> [TASK STATEMENT]: Please repeat every entry that follows, keeping each one exactly the same.

> [DATASET]:
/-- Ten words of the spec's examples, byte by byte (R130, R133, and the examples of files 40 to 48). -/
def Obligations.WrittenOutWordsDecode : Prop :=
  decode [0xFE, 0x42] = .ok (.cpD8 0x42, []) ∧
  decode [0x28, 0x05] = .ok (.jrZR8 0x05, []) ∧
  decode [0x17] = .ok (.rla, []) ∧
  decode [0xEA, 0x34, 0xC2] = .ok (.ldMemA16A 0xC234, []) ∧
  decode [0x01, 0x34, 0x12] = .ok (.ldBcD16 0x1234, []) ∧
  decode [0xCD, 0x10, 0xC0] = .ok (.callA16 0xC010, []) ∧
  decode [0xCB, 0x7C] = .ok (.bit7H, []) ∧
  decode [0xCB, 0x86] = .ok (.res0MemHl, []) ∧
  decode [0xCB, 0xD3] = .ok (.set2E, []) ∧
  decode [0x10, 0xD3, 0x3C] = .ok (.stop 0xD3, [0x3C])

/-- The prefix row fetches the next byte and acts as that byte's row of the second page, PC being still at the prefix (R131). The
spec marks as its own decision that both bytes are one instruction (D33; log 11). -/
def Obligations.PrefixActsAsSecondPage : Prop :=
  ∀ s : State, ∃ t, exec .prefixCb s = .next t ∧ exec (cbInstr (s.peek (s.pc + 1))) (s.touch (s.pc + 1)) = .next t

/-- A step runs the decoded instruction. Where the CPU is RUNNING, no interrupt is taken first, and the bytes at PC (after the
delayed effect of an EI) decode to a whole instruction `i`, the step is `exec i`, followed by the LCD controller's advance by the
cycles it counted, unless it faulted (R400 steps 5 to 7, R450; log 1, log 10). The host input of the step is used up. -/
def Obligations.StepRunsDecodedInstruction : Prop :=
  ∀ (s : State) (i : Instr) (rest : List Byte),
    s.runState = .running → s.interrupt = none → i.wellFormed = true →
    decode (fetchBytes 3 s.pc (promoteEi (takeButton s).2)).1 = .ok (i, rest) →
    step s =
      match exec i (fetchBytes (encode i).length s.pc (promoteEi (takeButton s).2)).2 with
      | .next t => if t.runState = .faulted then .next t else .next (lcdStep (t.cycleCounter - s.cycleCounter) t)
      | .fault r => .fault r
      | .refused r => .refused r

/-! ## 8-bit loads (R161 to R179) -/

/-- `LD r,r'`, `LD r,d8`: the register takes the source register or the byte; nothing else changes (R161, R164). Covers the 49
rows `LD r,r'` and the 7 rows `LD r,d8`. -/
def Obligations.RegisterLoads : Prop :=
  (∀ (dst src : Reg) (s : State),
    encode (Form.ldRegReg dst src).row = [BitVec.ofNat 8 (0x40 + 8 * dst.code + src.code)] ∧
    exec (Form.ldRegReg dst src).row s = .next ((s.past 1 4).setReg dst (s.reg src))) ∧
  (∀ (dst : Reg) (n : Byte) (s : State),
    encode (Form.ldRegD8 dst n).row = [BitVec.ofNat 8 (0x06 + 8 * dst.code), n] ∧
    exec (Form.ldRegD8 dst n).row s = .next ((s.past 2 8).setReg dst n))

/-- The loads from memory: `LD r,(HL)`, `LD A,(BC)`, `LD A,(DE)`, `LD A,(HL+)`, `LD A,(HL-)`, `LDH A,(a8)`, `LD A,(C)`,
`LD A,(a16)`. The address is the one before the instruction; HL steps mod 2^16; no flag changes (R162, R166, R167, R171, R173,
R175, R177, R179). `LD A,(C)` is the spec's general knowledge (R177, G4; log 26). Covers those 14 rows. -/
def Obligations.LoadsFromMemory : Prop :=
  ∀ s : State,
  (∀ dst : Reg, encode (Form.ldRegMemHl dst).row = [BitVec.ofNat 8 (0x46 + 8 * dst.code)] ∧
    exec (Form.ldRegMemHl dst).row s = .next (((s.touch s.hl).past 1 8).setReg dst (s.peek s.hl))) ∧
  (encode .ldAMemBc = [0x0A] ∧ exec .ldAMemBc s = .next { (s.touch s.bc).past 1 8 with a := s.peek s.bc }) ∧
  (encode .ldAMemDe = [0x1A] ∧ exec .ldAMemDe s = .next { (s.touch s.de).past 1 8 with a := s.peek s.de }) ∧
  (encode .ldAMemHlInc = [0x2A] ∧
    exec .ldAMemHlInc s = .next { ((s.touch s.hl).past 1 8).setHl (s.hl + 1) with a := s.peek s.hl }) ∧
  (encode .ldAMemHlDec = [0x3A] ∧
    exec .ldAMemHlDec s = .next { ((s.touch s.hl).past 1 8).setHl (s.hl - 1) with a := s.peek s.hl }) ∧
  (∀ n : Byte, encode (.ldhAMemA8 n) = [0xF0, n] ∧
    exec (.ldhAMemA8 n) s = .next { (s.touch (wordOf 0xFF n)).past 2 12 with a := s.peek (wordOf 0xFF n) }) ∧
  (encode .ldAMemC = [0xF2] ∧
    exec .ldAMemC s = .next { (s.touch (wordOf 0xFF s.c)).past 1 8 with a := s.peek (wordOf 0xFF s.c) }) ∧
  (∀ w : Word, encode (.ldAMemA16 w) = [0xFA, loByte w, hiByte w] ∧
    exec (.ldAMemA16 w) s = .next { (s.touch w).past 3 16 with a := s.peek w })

> [EXERCISE RESPONSE]:
/-- Ten words of the spec's examples, byte by byte (R130, R133, and the examples of files 40 to 48). -/
def Obligations.WrittenOutWordsDecode : Prop :=
  decode [0xFE, 0x42] = .ok (.cpD8 0x42, []) ∧
  decode [0x28, 0x05] = .ok (.jrZR8 0x05, []) ∧
  decode [0x17] = .ok (.rla, []) ∧
  decode [0xEA, 0x34, 0xC2] = .ok (.ldMemA16A 0xC234, []) ∧
  decode [0x01, 0x34, 0x12] = .ok (.ldBcD16 0x1234, []) ∧
  decode [0xCD, 0x10, 0xC0] = .ok (.callA16 0xC010, []) ∧
  decode [0xCB, 0x7C] = .ok (.bit7H, []) ∧
  decode [0xCB, 0x86] = .ok (.res0MemHl, []) ∧
  decode [0xCB, 0xD3] = .ok (.set2E, []) ∧
  decode [0x10, 0xD3, 0x3C] = .ok (.stop 0xD3, [0x3C])

/-- The prefix row fetches the next byte and acts as that byte's row of the second page, PC being still at the prefix (R131). The
spec marks as its own decision that both bytes are one instruction (D33; log 11). -/
def Obligations.PrefixActsAsSecondPage : Prop :=
  ∀ s : State, ∃ t, exec .prefixCb s = .next t ∧ exec (cbInstr (s.peek (s.pc + 1))) (s.touch (s.pc + 1)) = .next t

/-- A step runs the decoded instruction. Where the CPU is RUNNING, no interrupt is taken first, and the bytes at PC (after the
delayed effect of an EI) decode to a whole instruction `i`, the step is `exec i`, followed by the LCD controller's advance by the
cycles it counted, unless it faulted (R400 steps 5 to 7, R450; log 1, log 10). The host input of the step is used up. -/
def Obligations.StepRunsDecodedInstruction : Prop :=
  ∀ (s : State) (i : Instr) (rest : List Byte),
    s.runState = .running → s.interrupt = none → i.wellFormed = true →
    decode (fetchBytes 3 s.pc (promoteEi (takeButton s).2)).1 = .ok (i, rest) →
    step s =
      match exec i (fetchBytes (encode i).length s.pc (promoteEi (takeButton s).2)).2 with
      | .next t => if t.runState = .faulted then .next t else .next (lcdStep (t.cycleCounter - s.cycleCounter) t)
      | .fault r => .fault r
      | .refused r => .refused r

/-! ## 8-bit loads (R161 to R179) -/

/-- `LD r,r'`, `LD r,d8`: the register takes the source register or the byte; nothing else changes (R161, R164). Covers the 49
rows `LD r,r'` and the 7 rows `LD r,d8`. -/
def Obligations.RegisterLoads : Prop :=
  (∀ (dst src : Reg) (s : State),
    encode (Form.ldRegReg dst src).row = [BitVec.ofNat 8 (0x40 + 8 * dst.code + src.code)] ∧
    exec (Form.ldRegReg dst src).row s = .next ((s.past 1 4).setReg dst (s.reg src))) ∧
  (∀ (dst : Reg) (n : Byte) (s : State),
    encode (Form.ldRegD8 dst n).row = [BitVec.ofNat 8 (0x06 + 8 * dst.code), n] ∧
    exec (Form.ldRegD8 dst n).row s = .next ((s.past 2 8).setReg dst n))

/-- The loads from memory: `LD r,(HL)`, `LD A,(BC)`, `LD A,(DE)`, `LD A,(HL+)`, `LD A,(HL-)`, `LDH A,(a8)`, `LD A,(C)`,
`LD A,(a16)`. The address is the one before the instruction; HL steps mod 2^16; no flag changes (R162, R166, R167, R171, R173,
R175, R177, R179). `LD A,(C)` is the spec's general knowledge (R177, G4; log 26). Covers those 14 rows. -/
def Obligations.LoadsFromMemory : Prop :=
  ∀ s : State,
  (∀ dst : Reg, encode (Form.ldRegMemHl dst).row = [BitVec.ofNat 8 (0x46 + 8 * dst.code)] ∧
    exec (Form.ldRegMemHl dst).row s = .next (((s.touch s.hl).past 1 8).setReg dst (s.peek s.hl))) ∧
  (encode .ldAMemBc = [0x0A] ∧ exec .ldAMemBc s = .next { (s.touch s.bc).past 1 8 with a := s.peek s.bc }) ∧
  (encode .ldAMemDe = [0x1A] ∧ exec .ldAMemDe s = .next { (s.touch s.de).past 1 8 with a := s.peek s.de }) ∧
  (encode .ldAMemHlInc = [0x2A] ∧
    exec .ldAMemHlInc s = .next { ((s.touch s.hl).past 1 8).setHl (s.hl + 1) with a := s.peek s.hl }) ∧
  (encode .ldAMemHlDec = [0x3A] ∧
    exec .ldAMemHlDec s = .next { ((s.touch s.hl).past 1 8).setHl (s.hl - 1) with a := s.peek s.hl }) ∧
  (∀ n : Byte, encode (.ldhAMemA8 n) = [0xF0, n] ∧
    exec (.ldhAMemA8 n) s = .next { (s.touch (wordOf 0xFF n)).past 2 12 with a := s.peek (wordOf 0xFF n) }) ∧
  (encode .ldAMemC = [0xF2] ∧
    exec .ldAMemC s = .next { (s.touch (wordOf 0xFF s.c)).past 1 8 with a := s.peek (wordOf 0xFF s.c) }) ∧
  (∀ w : Word, encode (.ldAMemA16 w) = [0xFA, loByte w, hiByte w] ∧
    exec (.ldAMemA16 w) s = .next { (s.touch w).past 3 16 with a := s.peek w })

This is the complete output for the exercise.